/-- C, B_L and E_last become absent once the SMC has passed them by 2^30 ms, and stay until then (R37, R86, R145): commanded
before, the event does nothing (log 4). -/
def Obligations.AgedTimesBecomeAbsent : Prop :=
  ∀ (s : State) (g : Group) (k : Service) (x : Smc),
    ((s.group g).cut = some x →
      (2 ^ 30 ≤ (s.ref.smc - x).toInt →
        exec (.cutTimeAged g) s = .next (s.setGroup g { s.group g with cut := none })) ∧
      ((s.ref.smc - x).toInt < 2 ^ 30 → exec (.cutTimeAged g) s = .next s)) ∧
    ((s.service k).liveStart = some x →
      (2 ^ 30 ≤ (s.ref.smc - x).toInt →
        exec (.liveStartAged k) s = .next (s.setService k { s.service k with liveStart := none })) ∧
      ((s.ref.smc - x).toInt < 2 ^ 30 → exec (.liveStartAged k) s = .next s)) ∧
    ((s.service k).lastChange = some x →
      (2 ^ 30 ≤ (s.ref.smc - x).toInt →
        exec (.lastChangeAged k) s = .next (s.setService k { s.service k with lastChange := none })) ∧
      ((s.ref.smc - x).toInt < 2 ^ 30 → exec (.lastChangeAged k) s = .next s))

/-! ### Words and cues -/

/-- The speech estimate (R79, R80): stroke tick plus offset estimate minus listening lag, modulo 2^32, held within the
20 000 ms that end at the arrival; STALE_CLAMPED is raised with the port when the estimate is clamped at its early end, and
by no other estimate. -/
def Obligations.SpeechEstimate : Prop :=
  ∀ (s : State) (p : Port) (w : WordRecord), ∀ o ∈ (s.port p).window, (∀ x ∈ (s.port p).window, o ≤ x) →
    let raw := w.tick + BitVec.ofInt 32 o - BitVec.ofNat 32 (s.port p).par.lag
    let early := w.arrival - 20000#32
    (0 < (raw - w.arrival).toInt → s.speechFor p w = w.arrival ∧ s.staleEvent p w = s) ∧
    ((raw - w.arrival).toInt ≤ 0 → (raw - early).toInt < 0 →
      s.speechFor p w = early ∧ s.staleEvent p w = s.raise ⟨.staleClamped, some p, none, none, 0⟩) ∧
    ((raw - w.arrival).toInt ≤ 0 → 0 ≤ (raw - early).toInt → s.speechFor p w = raw ∧ s.staleEvent p w = s)

/-- The take of a WORD record (R27, R29, R43, R44): from a port that is not ON_AIR and not YIELDING it is dropped as
NOT_ON_AIR; otherwise its estimate is formed now and tested against C. A word on the yielder's far side of the cut completes
the handover. A TAKING port's queue is paused, and in CONFIG nothing is taken: commanded then, the take does nothing (log 4).
That a take is a command of its own, and that it sends its RESUME before the record has its effects, are the model's (log 9,
log 27). -/
def Obligations.WordTake : Prop :=
  ∀ (s : State) (p : Port) (w : WordRecord) (rest : List IntakeRecord), (s.port p).queue = .word w :: rest →
    let t := s.removeHead p
    let link := (s.port p).link
    (s.mode = .config ∨ link = .taking → exec (.wordRecordTake p) s = .next s) ∧
    (s.mode = .run → link ∈ ([.offline, .standby, .ready] : List LinkState) →
      exec (.wordRecordTake p) s = .next (t.raise ⟨.wordDropped, some p, none, some .notOnAir, 0⟩)) ∧
    (s.mode = .run → ∀ g, (s.port p).par.group = some g →
      let e := s.speechFor p w
      let u := t.staleEvent p w
      let accepted := u.fanOut p g ⟨⟨w.text, p, e, w.truncated⟩, w.speakerChange, w.sentenceEnd⟩
      (link = .onAir →
        ((s.group g).cut = none → exec (.wordRecordTake p) s = .next accepted) ∧
        (∀ c, (s.group g).cut = some c →
          (0 ≤ (e - c).toInt → exec (.wordRecordTake p) s = .next accepted) ∧
          ((e - c).toInt < 0 →
            exec (.wordRecordTake p) s = .next (u.raise ⟨.wordDropped, some p, none, some .cutBefore, 0⟩)))) ∧
      (link = .yielding → ∀ c, (s.group g).cut = some c →
        ((e - c).toInt < 0 → exec (.wordRecordTake p) s = .next accepted) ∧
        (0 ≤ (e - c).toInt →
          exec (.wordRecordTake p) s =
            .next ((u.raise ⟨.wordDropped, some p, none, some .cutAfter, 0⟩).completeHandover g false))))

/-- Fan-out and placement of an accepted word (R55, R57 to R62, R67): NO_ROUTE where no live route names the group; each
routed service, S0 to S3, admits it when the segment in force at its estimate is LIVE; each admitting service places one copy
in turn, and one history entry holds every placement in that order; a word that none admits makes no entry. A speaker change and an overflow close the open cue
first; the word goes on the row that the fit rule gives, cut to the width; a sentence end closes a cue of at least half
its width; and the word joins its port's retract history. The placement of a word whose sentence end closes the cue is GONE
exactly when the cut test of that close discards the cue (R88): the test of the times that O41 writes out. -/
def Obligations.WordPlaced : Prop :=
  (∀ (s : State) (p : Port) (g : Group) (a : AdmittedWord),
    let routed := allServices.filter fun k => decide ((s.service k).liveRoute = some g)
    let live : Service → Bool := fun k =>
      let v := s.service k
      match v.lastChange with
      | some x => if (a.word.speech - x).toInt < 0 then decide (v.segPrevious = .live) else decide (v.segCurrent = .live)
      | none => decide (v.segCurrent = .live)
    let judged := routed.foldl (fun t k =>
      t.raise (if live k then ⟨.wordAccepted, some p, some k, none, 0⟩ else ⟨.wordDropped, some p, some k, some .segment, 0⟩)) s
    let admitted := routed.filter live
    (routed = [] → s.fanOut p g a = s.raise ⟨.wordDropped, some p, none, some .noRoute, 0⟩) ∧
    (routed ≠ [] → admitted = [] → s.fanOut p g a = judged) ∧
    (admitted ≠ [] →
      let r := State.placeAll a admitted judged
      s.fanOut p g a = r.1.setPort p { r.1.port p with
        history := ((r.1.port p).history ++ [r.2]).drop ((r.1.port p).history.length + 1 - 8) })) ∧
  (∀ (s : State) (a : AdmittedWord),
    State.placeAll a [] s = (s, []) ∧
    ∀ k ks, State.placeAll a (k :: ks) s =
      let x := s.placeIn k a
      let others := State.placeAll a ks x.1
      (others.1, x.2 :: others.2)) ∧
  (∀ (s : State) (k : Service) (a : AdmittedWord),
    let counted : State → State := fun t => t.setService k { t.service k with cueCounter := (t.service k).cueCounter + 1 }
    let opened : State → Bool → CueBody := fun t mark =>
      ⟨(t.service k).cueCounter + 1, (t.service k).par.rowWidth, (t.service k).par.rowsPerCue, [], [], mark⟩
    let closed := s.closeCue k
    ((s.service k).openCue = none →
      s.placeIn k a = (counted s).putWord k (opened s a.speakerChange) a) ∧
    (∀ o, (s.service k).openCue = some o →
      (a.speakerChange = true → s.placeIn k a = (counted closed).putWord k (opened closed true) a) ∧
      (a.speakerChange = false → o.body.fit a.word.text.length = .overflow →
        s.placeIn k a = (counted closed).putWord k (opened closed false) a) ∧
      (a.speakerChange = false → o.body.fit a.word.text.length ≠ .overflow →
        s.placeIn k a = s.putWord k o.body a))) ∧
  (∀ (b : CueBody) (m : Nat),
    (b.row1 = [] → b.fit m = .row1) ∧
    (b.row1 ≠ [] → b.row2 = [] →
      (rowLength b.row1 + 1 + m ≤ b.width → b.fit m = .row1) ∧
      (b.width < rowLength b.row1 + 1 + m → b.fit m = if b.formedRows = 2 then .row2 else .overflow)) ∧
    (b.row1 ≠ [] → b.row2 ≠ [] → b.fit m = if rowLength b.row2 + 1 + m ≤ b.width then .row2 else .overflow)) ∧
  (∀ (s : State) (k : Service) (b : CueBody) (a : AdmittedWord),
    let w : PlacedWord := { a.word with
      text := a.word.text.take b.width
      truncated := a.word.truncated || decide (b.width < a.word.text.length) }
    let put : CueBody → Nat → Nat → Prop := fun c row pos =>
      let t := s.setService k { s.service k with
        openCue := some ⟨c, s.ref.smc, s.ref.smc + BitVec.ofNat 32 (s.service k).par.idleClose⟩ }
      (a.sentenceEnd = false ∨ c.count < b.width / 2 → s.putWord k b a = (t, ⟨k, b.id, row, pos, .amendable⟩)) ∧
      (a.sentenceEnd = true → b.width / 2 ≤ c.count →
        s.putWord k b a = (t.closeCue k, ⟨k, b.id, row, pos, if t.closeCuts k then .gone else .amendable⟩))
    (b.fit a.word.text.length = .row1 → put { b with row1 := b.row1 ++ [w] } 1 (b.row1.length + 1)) ∧
    (b.fit a.word.text.length = .row2 → put { b with row2 := b.row2 ++ [w] } 2 (b.row2.length + 1))) ∧
  (∀ (s : State) (k : Service) (o : OpenCue), (s.service k).openCue = some o →
    let v := s.service k
    let time := (timeCue s.ref v o.body s.ref.smc).record.present
    s.closeCuts k = true ↔
      (∃ e ∈ v.switches, (e.body = .brk ∨ ∃ id x, e.body = .package id x) ∧ (e.switch - time).toInt ≤ 0) ∨
      (v.kindInForce ≠ .live ∧ ¬ ∃ e ∈ v.switches, e.body = .live ∧ (e.switch - time).toInt ≤ 0))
########
Required action:
What is needed is a verbatim copy of every line in the records above from the one containing "let w : PlacedWord" down to the one containing "let t := s.setService", both included, and nothing more.

Answer space:
    let w : PlacedWord := { a.word with
      text := a.word.text.take b.width
      truncated := a.word.truncated || decide (b.width < a.word.text.length) }
    let put : CueBody → Nat → Nat → Prop := fun c row pos =>
      let t := s.setService k { s.service k with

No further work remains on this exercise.